How to Add More Protein to Your Diet

Beans are a wonderful way to add high-quality, plant-based protein to your diet. They’re super versatile and high in iron, B vitamins, and fiber. Dry beans stay fresh longer when stored in a cool, dark place (rather than on your countertop). Don’t use beans that are more than a year old, as their nutrient content and digestibility are much lower. Also, old beans will not soften, even with thorough cooking.

Follow these steps when preparing beans:

  1. Rinse beans and check beans for rocks or broken pieces.
  2. Cover in water and soak for six hours or overnight. Small and medium-size beans may require less soaking – about four hours should be enough.

Note: If you’ve forgotten to presoak the beans, you can bring them to a boil, turn off the heat, cover the pot and let soak for one hour.

  1. Drain and rinse the beans, discarding the soaking water.

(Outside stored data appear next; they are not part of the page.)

-- ==== Sys2Proof/Machine/OrdersSec.lean ====
section
/-! DEFINITION. Event, configuration, firmware and security orders (R275, 0x0801 to 0x0908).
Log entries coded here: 47 (DEDUCED), 198 (DEDUCED), 204 (DEDUCED), 206 (DEDUCED), 207 (DEDUCED), 208 (DEDUCED), 209
(DEDUCED), 210 (DEDUCED), 211 (DEDUCED), 275 (DEDUCED). -/

namespace Sys2Proof.Machine

/-! EVENT_READ and EVENT_CLEAR (R472, R473) -/

/-- The records of an area. -/
def areaRecords (s : State) (area : Nat) : List EvRec := if area = 0 then s.rcd.keep else s.rcd.tumble

/-- The most bytes of records that one reply carries (R472). -/
def mostRecords (n : Nat) : Nat := if n = 12 || n = 13 || n = 14 then 4096 else 65504

/-- Whole records while they fit. -/
def takeRecords (rs : List Bytes) (room : Nat) : Bytes :=
  match rs with
  | [] => []
  | r :: t => if r.length ≤ room then r ++ takeRecords t (room - r.length) else []

/-- EVENT_READ. -/
def fxEventRead (n : Nat) (p : Bytes) (s : State) : State :=
  let area := leAt p 0 1
  let most := leAt p 8 4
  if 1 < area then badParam n 0 s
  else if most < 512 then badParam n 8 s
  else
    let rs := ((areaRecords s area).filter (fun r => decide (leAt p 4 4 ≤ r.seq))).map recCopy
    replyDone n (takeRecords rs (min most (mostRecords n))) s

def execEventRead (mb : Fin 16) (s : State) : Host.Outcome State Fault Refusal :=
  done (onOrder 0x0801 mb (fxEventRead mb) s)

/-- Tumble's start moves to the commit pointer, every coalescer entry flushed before; the CLEARED record is the next to be
written, and what waits follows it (R473). -/
def clearTumble (ref src seq : Nat) (r : Recorder) (t : Nat) : Recorder :=
  let f := flushAll r
  let count := f.clearCount + 1
  let first := (f.tumble.head?.map (fun x => x.seq)).getD 0
  let last := (f.tumble.getLast?.map (fun x => x.seq)).getD 0
  let e : Ev := ⟨13, 1, noInst, true, leBytes 8 ref ++ leBytes 2 src ++ zeros 2 ++ leBytes 4 seq ++ leBytes 4 first
    ++ leBytes 4 last ++ leBytes 4 count, none⟩
  takeEntry e t { f with tumble := [], firstPage := f.page, clearCount := count, queue := e :: f.queue }

/-- EVENT_CLEAR. -/
def fxEventClear (n : Nat) (_ : Bytes) (s : State) : State :=
  let req := (mbox s n).req
  replyDone n [] { s with rcd := clearTumble (reqAuthRef req) (orderSource s n) (reqSequence req) s.rcd (now s) }

def execEventClear (mb : Fin 16) (s : State) : Host.Outcome State Fault Refusal :=
  done (onOrder 0x0802 mb (fxEventClear mb) s)

/-! CONFIG_STAGE, CONFIG_ACTIVATE, ROLLBACK, CONFIG_QUERY (R482 to R489) -/

/-- A staging or an activation is under way. -/
def cfgBusy (s : State) : Bool := s.cfg.job != .none

/-- The image goes into its slot, which reads EMPTY meanwhile. -/
def beginStage (n : Nat) (img : Bytes) (s : State) : State :=
  let k := stageSlot s
  let s1 := setSlotState k 0 s
  acceptLong .configStage n { s1 with cfg.job := .staging k img n (orderTag (mbox s n).req) }

/-- Checks of R482, then BUSY. -/
def stageChecked (n len : Nat) (img : Bytes) (s : State) : State :=
  let (st, o, why) := cfgStatus s len img
  if st ≠ St.DONE then replyFail n st o why s
  else if cfgBusy s || s.cfg.probation then replyFail n St.BUSY noDetail 0 s
  else beginStage n img s

/-- CONFIG_STAGE. -/
def fxConfigStage (n : Nat) (image p : Bytes) (s : State) : State :=
  let a := leAt p 0 8
  let len := leAt p 8 4
  if !fwAdmits s (orderMaster s n) a len false then replyFail n St.DENIED_AUTH (fieldOff s n 0) 0 s
  else if 33554432 < len then replyFail n St.BAD_LENGTH noDetail 0 s
  else if placeOf s a len = .none then badParam n 0 s
  else match fetchImage a len image s with
    | (t, some img) => stageChecked n len img t
    | (t, none) => replyFail n St.FAULT (fieldOff t n 0) 0 t

def execConfigStage (mb : Fin 16) (image : Bytes) (s : State) : Host.Outcome State Fault Refusal :=
  done (onOrder 0x0803 mb (fxConfigStage mb image) s)

/-- The STAGED slot that holds a generation. -/
def stagedSlot (s : State) (gen : Nat) : Option Nat := [0, 1].find? (fun i => slotState s i == 1 && slotGen s i == gen)

/-- An activation is deferred: DEFERRED at once, a COMPLETION notice when it has been applied (R440, R484). -/
def deferCfg (n slot : Nat) (rollback : Bool) (s : State) : State :=
  let t := orderTag (mbox s n).req
  replyFail n St.DEFERRED noDetail 0
    { s with cfg.job := .pending slot rollback n t, longs := s.longs ++ [⟨.configActivate, n, t, false⟩] }

/-- CONFIG_ACTIVATE. -/
def fxConfigActivate (n : Nat) (p : Bytes) (s : State) : State :=
  match stagedSlot s (leAt p 0 4) with
  | none => replyFail n St.BAD_PARAM (fieldOff s n 0) 1 s
  | some slot =>
    if s.chip.tray ≠ .standby || s.cfg.probation || cfgBusy s then replyFail n St.BUSY noDetail 0 s
    else if emergLatches s ≠ 0 then deferCfg n slot false s
    else acceptLong .configActivate n { s with cfg.job := .pending slot false n (orderTag (mbox s n).req) }

def execConfigActivate (mb : Fin 16) (s : State) : Host.Outcome State Fault Refusal :=
  done (onOrder 0x0804 mb (fxConfigActivate mb) s)

/-- ROLLBACK activates the PREVIOUS slot at once, or when the latches clear. -/
def fxRollbackOrder (n : Nat) (_ : Bytes) (s : State) : State :=
  match previousSlot s with
  | none => replyFail n St.BAD_PARAM noDetail 1 s
  | some k =>
    if s.chip.tray ≠ .standby || cfgBusy s then replyFail n St.BUSY noDetail 0 s
    else if emergLatches s ≠ 0 then deferCfg n k true s
    else if !ownerImageOk s (cfgImage s k) then replyFail n St.FAULT noDetail 1 (fxActivate k true s)
    else replyDone n (leBytes 4 (imageGen (cfgImage s k))) (fxActivate k true s)

def execRollback (mb : Fin 16) (s : State) : Host.Outcome State Fault Refusal :=
  done (onOrder 0x0805 mb (fxRollbackOrder mb) s)

/-- The CONFIG_QUERY reply. -/
def cfgReport (s : State) : Bytes :=
  leBytes 4 (activeGen s) ++ leBytes 4 (slotGen s 0) ++ leBytes 4 (slotGen s 1) ++ zeros 4 ++ leBytes 1 s.cfg.state0
    ++ leBytes 1 s.cfg.state1 ++ leBytes 1 s.cfg.active ++ leBytes 1 s.cfg.fails
    ++ leBytes 1 (b2n s.cfg.probation + 2 * b2n (cfgPend s) + 4 * b2n s.cfg.rollbackDue + 8 * b2n s.cfg.fallback
        + 16 * b2n s.cfg.passed0 + 32 * b2n s.cfg.passed1)
    ++ zeros 3 ++ leBytes 8 s.cfg.ownerRef

/-- CONFIG_QUERY. -/
def fxConfigQuery (n : Nat) (_ : Bytes) (s : State) : State := replyDone n (cfgReport s) s

def execConfigQuery (mb : Fin 16) (s : State) : Host.Outcome State Fault Refusal :=
  done (onOrder 0x0806 mb (fxConfigQuery mb) s)

/-! ATTEST and KEY_QUERY (R446, R448, R451) -/

/-- What the report tells of a core: SLOT, SVN, VERSION and MEASURE of the image it runs, zeros of none. -/
def coreReport (s : State) (k : Nat) : Bytes :=
  let img := (coreSt s k).image
  leBytes 1 (runningSlot s k) ++ zeros 3 ++ leBytes 4 (fwSvn img) ++ fix 8 (slice img 16 8)
    ++ (if img.isEmpty then zeros 64 else sha512 img)

/-- FLAGS of the report. -/
def attestFlags (s : State) : Nat :=
  b2n s.sec.debugUnlocked + 2 * b2n s.assure.selfTag + 4 * b2n ((List.range 11).any (fun k => (coreSt s k).fallback))
    + 8 * b2n (s.sec.pinned != 0) + 16 * b2n (tightened s)

/-- Bytes 0 to 1,103 of the attestation report. -/
def attestBody (s : State) (nonce : Bytes) : Bytes :=
  leBytes 4 0x54535441 ++ leBytes 1 1 ++ leBytes 1 (attestFlags s) ++ leBytes 2 (nodeId s) ++ leBytes 4 chipId
    ++ leBytes 4 s.aon.powerCycles ++ fix 16 Config.serialNumber ++ leBytes 8 (now s)
    ++ leBytes 8 (if s.time.valid then taiNow s else 0) ++ leBytes 4 (activeGen s) ++ leBytes 4 s.sec.epoch
    ++ leBytes 2 s.aon.vcoreEff ++ leBytes 2 s.aon.iclkEff ++ leBytes 1 s.aon.tjEff ++ leBytes 1 s.chip.tray.code
    ++ leBytes 2 s.aon.coreDown.toNat ++ fix 32 nonce ++ fix 64 (sha512 s.cfg.loaded)
    ++ (List.range 11).flatMap (coreReport s) ++ fix 64 Config.romHash

/-- ATTEST. -/
def fxAttest (n : Nat) (p : Bytes) (s : State) : State :=
  if !secOperational s then replyFail n St.FAULT noDetail 2 s
  else
    let b := attestBody s p
    replyDone n (b ++ signWith s 1 b) (countSign s)

def execAttest (mb : Fin 16) (s : State) : Host.Outcome State Fault Refusal := done (onOrder 0x0901 mb (fxAttest mb) s)

/-- KEY_QUERY. -/
def fxKeyQuery (n : Nat) (p : Bytes) (s : State) : State :=
  let k := leAt p 0 1
  if 2 < k then badParam n 0 s
  else if !secOperational s then replyFail n St.FAULT noDetail 2 s
  else replyDone n (fix 32 (keyPublic s k) ++ keyCert s k) s

def execKeyQuery (mb : Fin 16) (s : State) : Host.Outcome State Fault Refusal :=
  done (onOrder 0x0902 mb (fxKeyQuery mb) s)

/-! FW_STAGE and FW_ACTIVATE (R438 to R440) -/

/-- Cores of a mask. -/
def maskCores (m : Nat) : List Nat := (List.range 11).filter (fun k => m.testBit k)

/-- Some core of a class runs from a slot; a restart of it would load the image again from there. -/
def slotRuns (s : State) (cls slot : Nat) : Bool :=
  (classCores cls).any (fun k => !(coreSt s k).image.isEmpty && runningSlot s k == slot)

/-- The checks of R438 on an image that has been read. -/
def fwStageChecked (n mask slot : Nat) (img : Bytes) (s : State) : State :=
  let cls := leAt img 5 1
  if 2048 ≤ mask || (maskCores mask).any (fun k => coreClass k != cls) then replyFail n St.BAD_PARAM (fieldOff s n 0) 1 s
  else if !fwVerifies s cls img then replyFail n St.BAD_PARAM (fieldOff s n 4) 2 s
  else if slotRuns s cls slot then replyFail n St.BUSY noDetail 0 s
  else acceptLong (.fwStage cls slot (fwWhole img)) n s

/-- FW_STAGE. -/
def fxFwStage (n : Nat) (image p : Bytes) (s : State) : State :=
  let a := leAt p 4 8
  let len := leAt p 12 4
  if !fwAdmits s (orderMaster s n) a len false then replyFail n St.DENIED_AUTH (fieldOff s n 4) 0 s
  else if 1 < leAt p 2 1 then badParam n 2 s
  else if 16777216 < len then replyFail n St.BAD_PARAM (fieldOff s n 12) 2 s
  else if placeOf s a len = .none then badParam n 4 s
  else match fetchImage a len image s with
    | (t, some img) => fwStageChecked n (leAt p 0 2) (leAt p 2 1) img t
    | (t, none) => replyFail n St.FAULT (fieldOff t n 4) 0 t

def execFwStage (mb : Fin 16) (image : Bytes) (s : State) : Host.Outcome State Fault Refusal :=
  done (onOrder 0x0903 mb (fxFwStage mb image) s)

/-- The slot's image of every class that a mask names verifies. -/
def slotVerifies (s : State) (mask slot : Nat) : Bool :=
  (maskCores mask).all (fun k => fwVerifies s (coreClass k) (fwImage s (coreClass k) slot))

/-- FW_ACTIVATE: deferred while a latch is set, else the cores restart one at a time. -/
def fxFwActivate (n : Nat) (p : Bytes) (s : State) : State :=
  let mask := leAt p 0 2
  let slot := leAt p 2 1
  let t := orderTag (mbox s n).req
  if 2048 ≤ mask then badParam n 0 s
  else if 1 < slot then badParam n 2 s
  else if !slotVerifies s mask slot then replyFail n St.BAD_PARAM (fieldOff s n 2) 2 s
  else if s.aon.pendAct.isSome || s.aon.acting.isSome then replyFail n St.BUSY noDetail 0 s
  else if emergLatches s ≠ 0 then
    replyFail n St.DEFERRED noDetail 0
      { s with aon.pendAct := some ⟨slot, mask, n, t⟩, longs := s.longs ++ [⟨.fwActivate, n, t, false⟩] }
  else startActivation ⟨slot, mask, n, t⟩ (acceptLong .fwActivate n s)

def execFwActivate (mb : Fin 16) (s : State) : Host.Outcome State Fault Refusal :=
  done (onOrder 0x0904 mb (fxFwActivate mb) s)

/-! CORE_RESTART, UNPIN, STARCH_TIGHTEN (R431, R444, R455) -/

/-- A core is no longer held and its STOPS are none; a running one stops, and restarts under R429. -/
def restartCore (k : Nat) (s : State) : State :=
  let s1 := setCore k (fun c => { c with stops := [] }) { s with aon.coreHeld := s.aon.coreHeld &&& ~~~(1#11 <<< k) }
  if coreUp k s1 then stopCore k Stop.ORDER false s1 else s1

/-- CORE_RESTART: the reply is written before the core stops. -/
def fxCoreRestart (n : Nat) (p : Bytes) (s : State) : State :=
  let k := leAt p 0 1
  if 10 < k then badParam n 0 s else restartCore k (replyDone n [] s)

def execCoreRestart (mb : Fin 16) (s : State) : Host.Outcome State Fault Refusal :=
  done (onOrder 0x0905 mb (fxCoreRestart mb) s)

/-- UNPIN: the master resumes; a core restarts under R429. -/
def fxUnpin (n : Nat) (p : Bytes) (s : State) : State :=
  let m := leAt p 0 2
  if !isPinned s m then badParam n 0 s
  else replyDone n [] { s with sec.pinned := s.sec.pinned &&& ~~~(1#37 <<< m) }

def execUnpin (mb : Fin 16) (s : State) : Host.Outcome State Fault Refusal := done (onOrder 0x0906 mb (fxUnpin mb) s)

/-- The first field of STARCH_TIGHTEN out of its range (R442). -/
def starchBadField (vcore iclk tj : Nat) : Option Nat :=
  if !starchRange vcore 0 0 then some 0
  else if !starchRange 0 iclk 0 then some 2
  else if !starchRange 0 0 tj then some 4
  else none

/-- The first field that would loosen its limit. -/
def starchLoosens (s : State) (vcore iclk tj : Nat) : Option Nat :=
  if s.aon.vcoreEff < vcore then some 0
  else if s.aon.iclkEff < iclk then some 2
  else if s.aon.tjEff < tj then some 4
  else none

/-- STARCH_TIGHTEN. -/
def fxStarchTighten (n : Nat) (p : Bytes) (s : State) : State :=
  let v := leAt p 0 2
  let i := leAt p 2 2
  let t := leAt p 4 1
  match starchBadField v i t, starchLoosens s v i t with
  | some o, _ => badParam n o s
  | none, some o => replyFail n St.DENIED_STARCH (fieldOff s n o) 0 s
  | none, none => replyDone n [] (tighten v i t s)

def execStarchTighten (mb : Fin 16) (s : State) : Host.Outcome State Fault Refusal :=
  done (onOrder 0x0907 mb (fxStarchTighten mb) s)

/-! DEBUG_UNLOCK (R456, R457) -/

/-- The waiting closed batches are signed with the metering key that stands. -/
def signWaiting (fuel : Nat) (s : State) : State :=
  match fuel with
  | 0 => s
  | k + 1 => match unsigned s with
    | some b => signWaiting k (signBatch b s)
    | none => s

/-- The unlock: the port opens until cold reset and the keys of the old epoch are never used again. -/
def unlock (s : State) : State :=
  let s1 := if secOperational s then signWaiting s.meter.batches.length s else s
  raise 11 8 noInst [] { s1 with sec.debugUnlocked := true, sec.epoch := s1.sec.epoch + 1 }

/-- DEBUG_UNLOCK. -/
def fxDebugUnlock (n : Nat) (p : Bytes) (s : State) : State :=
  if !Config.edVerify Config.debugKey (s.sec.challenge ++ fix 16 Config.serialNumber) (fix 64 p) then
    replyFail n St.DENIED_AUTH (fieldOff s n 0) 0 (raise 8 1 noInst (fix 32 ((mbox s n).req.take 32)) s)
  else if s.chip.tray ≠ .standby then replyFail n St.BUSY noDetail 0 s
  else replyDone n [] (unlock s)

def execDebugUnlock (mb : Fin 16) (s : State) : Host.Outcome State Fault Refusal :=
  done (onOrder 0x0908 mb (fxDebugUnlock mb) s)

end Sys2Proof.Machine
end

Always discard any loose skins before cooking, as this will increase digestibility.
  2. Place the beans in a heavy pot and add 3 to 4 cups fresh water.
  3. Bring to a full boil and skim off the foam.
  4. Add a small piece of kombu (seaweed) and a few bay leaves or garlic cloves for flavor and increased digestibility.
  5. Cover, lower the temperature and simmer for the suggested time. Check beans 30 minutes before the minimum cooking time. Beans are done when the middle is soft and easy to squeeze.
  6. About 10 minutes before the end of cooking time, add 1 teaspoon of unrefined sea salt.
  7. Cook until beans are tender.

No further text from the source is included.